Stablecoin Issuers' Freeze Powers Under Scrutiny as Illicit Funds Evade Enforcement

3 hour ago 2 sources neutral

Key takeaways:

  • Tether's OFAC compliance may drive illicit funds to exploit DeFi's regulatory gap, pressuring TRON's USDT dominance.
  • Circle's inconsistent freezes highlight systemic risk for USDC as a settlement layer, potentially benefiting alternative stablecoins.
  • The enforcement lag suggests stablecoin surveillance is reactive, creating a persistent vulnerability for on-chain dollar ecosystems.

Tether has frozen over $3.3 billion in USDT linked to sanctioned entities, acting under guidance from the U.S. Treasury's Office of Foreign Assets Control (OFAC). The authority to order such freezes stems from the GENIUS Act, passed in July 2025, which provides a U.S. regulatory framework for payment stablecoins. In a notable instance in January 2026, Tether blacklisted $182 million in USDT from wallets linked to Iran's Islamic Revolutionary Guard Corps (IRGC). A further $6.76 million tied to the IRGC and Houthis was frozen in March.

Despite these actions, a significant enforcement gap persists. Analysts estimate that approximately 80% of illicit crypto funds continue to move through the system, largely evading detection and seizure. The IRGC alone reportedly moved $3 billion through cryptocurrency in 2025, with over half of Iranian crypto flows channeled through IRGC-linked addresses, predominantly using USDT on the Tron network.

Evasion tactics are sophisticated and widespread. Bad actors utilize over-the-counter (OTC) desks in hubs like Dubai and Hong Kong, cross-chain bridges, and decentralized exchanges (DEXs) to transfer assets without identity checks. Funds are spread across numerous addresses and intermediaries, making tracking difficult. Enforcement actions typically disrupt only 10% to 20% of illicit activity, as new wallets are created faster than authorities can designate them for freezing.

Concurrently, Circle's freeze authority over USDC is facing intense criticism. On-chain investigator ZachXBT, in his "Circle Files," alleges inconsistent application of this power. The report highlights that Circle was too slow to act in 15 cases involving over $420 million in allegedly stolen funds since 2022. A stark example is the Drift protocol exploit, where more than $280 million in USDC moved across 100+ transactions in about six hours without being frozen.

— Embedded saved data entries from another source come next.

-- ==== Sys2Proof/Laws/Meanings.lean ====
section
/-! SUPPORT. When each host operation completes, and the list it then runs; when it is refused. -/

namespace Sys2Proof.Machine

variable {s : State}

theorem whenReady_ready (h : s.ctl.init = true) (r : Result) : whenReady s r = r := by simp [whenReady, h]

theorem whenReady_notReady (h : s.ctl.init = false) (r : Result) : whenReady s r = .refused .notReady := by
  simp [whenReady, h]

theorem exec_sendcmd_ready (h : s.ctl.init = true) (c : Byte) : exec (.sendcmd c) s = .next (runAll (sendcmdList c) s) :=
  whenReady_ready h _

theorem exec_wrdigit_ready (h : s.ctl.init = true) (hm : s.cfg.mode = .fixed) (d : Digit) (v : Byte) :
    exec (.wrdigit d v) s = .next (runAll (wrdigitList s.cfg d v) s) :=
  (whenReady_ready h _).trans (if_pos hm)

theorem exec_wrrun_ready (h : s.ctl.init = true) (hm : s.cfg.mode = .autoIncrement) (d : Digit) (vs : List Byte)
    (hf : runFits d vs = true) : exec (.wrrun d vs) s = .next (runAll (wrrunList s.cfg d vs) s) :=
  (whenReady_ready h _).trans ((if_pos hm).trans (if_pos hf))

theorem exec_begin (n b : Byte) : exec (.beginDisp n b) s = .next (runAll (beginList s.cfg n b) s) := rfl

theorem exec_dispoff_ready (h : s.ctl.init = true) : exec .dispoff s = .next (runAll dispoffList s) :=
  whenReady_ready h _

theorem exec_dispclear_ready (h : s.ctl.init = true) :
    exec .dispclear s = .next (runAll (dispclearList s.cfg s.ctl.nd s.ctl.qk) s) :=
  whenReady_ready h _

theorem exec_dispbright_ready (h : s.ctl.init = true) (l : Byte) :
    exec (.dispbright l) s = .next (runAll (dispbrightList l) s) :=
  whenReady_ready h _

theorem exec_dispchar_ready (h : s.ctl.init = true) (d v : Byte) (raw : Bool) :
    exec (.dispchar d v raw) s = .next (runAll (dispcharList s.cfg s.ctl.nd d v raw) s) :=
  whenReady_ready h _

theorem exec_dispint8_ready (h : s.ctl.init = true) (st v : Byte) (dec : Bool) :
    exec (.dispint8 st v dec) s = .next (runAll (fieldList s.cfg s.ctl.nd 2 st dec (value8 dec v)) s) :=
  whenReady_ready h _

theorem exec_dispint12_ready (h : s.ctl.init = true) (st : Byte) (v : BitVec 16) (dec : Bool) :
    exec (.dispint12 st v dec) s = .next (runAll (fieldList s.cfg s.ctl.nd 3 st dec (value12 dec v)) s) :=
  whenReady_ready h _

theorem exec_dispint16_ready (h : s.ctl.init = true) (st : Byte) (v : BitVec 16) (dec : Bool) :
    exec (.dispint16 st v dec) s = .next (runAll (fieldList s.cfg s.ctl.nd 4 st dec (value16 dec v)) s) :=
  whenReady_ready h _

theorem exec_dispdp_ready (h : s.ctl.init = true) (on : Bool) :
    exec (.dispdp on) s = .next (runAll (dispdpList s.cfg s.ctl.qk on) s) :=
  whenReady_ready h _

theorem exec_disptest_ready (h : s.ctl.init = true) (ht : s.cfg.hasTest = true) (on : Bool) :
    exec (.disptest on) s = .next (runAll (disptestList s.cfg s.ctl on) s) :=
  (whenReady_ready h _).trans (if_pos ht)

/-- A host operation that completes has run its list (R64, R110). -/
theorem exec_eq_runAll_opList {i : Instr} {t : State} (hi : isHostOp i = true) (h : exec i s = .next t) :
    t = runAll (opList i s) s := by
  have ready : ∀ {r : Result}, whenReady s r = .next t → r = .next t := by
    intro r hr
    cases hin : s.ctl.init with
    | true => rwa [whenReady_ready hin] at hr
    | false => rw [whenReady_notReady hin] at hr; cases hr
  cases i with
  | wAuto => cases hi
  | wFixed => cases hi
  | wOff => cases hi
  | wOn _ => cases hi
  | wAddr _ => cases hi
  | wData _ => cases hi
  | start => injection h with h; exact h.symm
  | stop => injection h with h; exact h.symm
  | wrbyte _ => injection h with h; exact h.symm
  | bitdelay => injection h with h; exact h.symm
  | lookup _ => injection h with h; exact h.symm
  | sendcmd _ => injection ready h with h; exact h.symm
  | wrdigit _ _ =>
    have h := ready h
    unfold whenMode at h
    split at h
    · injection h with h; exact h.symm
    · cases h
  | wrrun _ _ =>
    have h := ready h
    unfold whenMode at h
    split at h
    · split at h
      · injection h with h; exact h.symm
      · cases h
    · cases h
  | beginDisp _ _ => injection h with h; exact h.symm
  | dispoff => injection ready h with h; exact h.symm
  | dispclear => injection ready h with h; exact h.symm
  | dispbright _ => injection ready h with h; exact h.symm
  | dispchar _ _ _ => injection ready h with h; exact h.symm
  | dispint8 _ _ _ => injection ready h with h; exact h.symm
  | dispint12 _ _ _ => injection ready h with h; exact h.symm
  | dispint16 _ _ _ => injection ready h with h; exact h.symm
  | dispdp _ => injection ready h with h; exact h.symm
  | disptest _ =>
    have h := ready h
    split at h
    · injection h with h; exact h.symm
    · cases h

end Sys2Proof.Machine
end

In contrast, Circle swiftly froze 16 operational business wallets—tied to exchanges, casinos, and forex services—in response to a sealed U.S. civil matter. ZachXBT noted these wallets did not appear to be connected to the case, raising questions about the precision of Circle's review process. Circle later unfroze at least one of these wallets, belonging to Goated.com. This sequence of being "slow on theft, sweeping on civil process" has sparked a debate about the balance between compliance, user protection, and issuer control.

Circle's legal framework grants it broad discretion. While its public Access Denial Policy states freezes are triggered only by threats to network security or valid legal orders from U.S. or French authorities, its broader USDC Terms and Circle Mint User Agreement allow it to block addresses and suspend accounts at its "sole discretion." This legal stack prioritizes compliance and issuer control, which now troubles business operators who rely on USDC for settlement.

The legislative landscape contributes to the challenge. The stalled Digital Asset Market Clarity Act includes a Section 309 that exempts DeFi activities—including the cross-chain bridges and DEXs used to route illicit funds—from oversight. This creates a contradiction where one law enables wallet freezes while another allows actors to bypass them using decentralized systems.

The market impact is significant. USDC, with roughly $77.2 billion in circulation as of April 3, 2026, accounts for about 24.5% of the total stablecoin market. Its role as a core settlement asset means Circle's freeze governance operates at a systemic level. The scrutiny reflects the infrastructure role Circle has claimed and forces a reevaluation of the operational risk for businesses holding or moving dollars on-chain.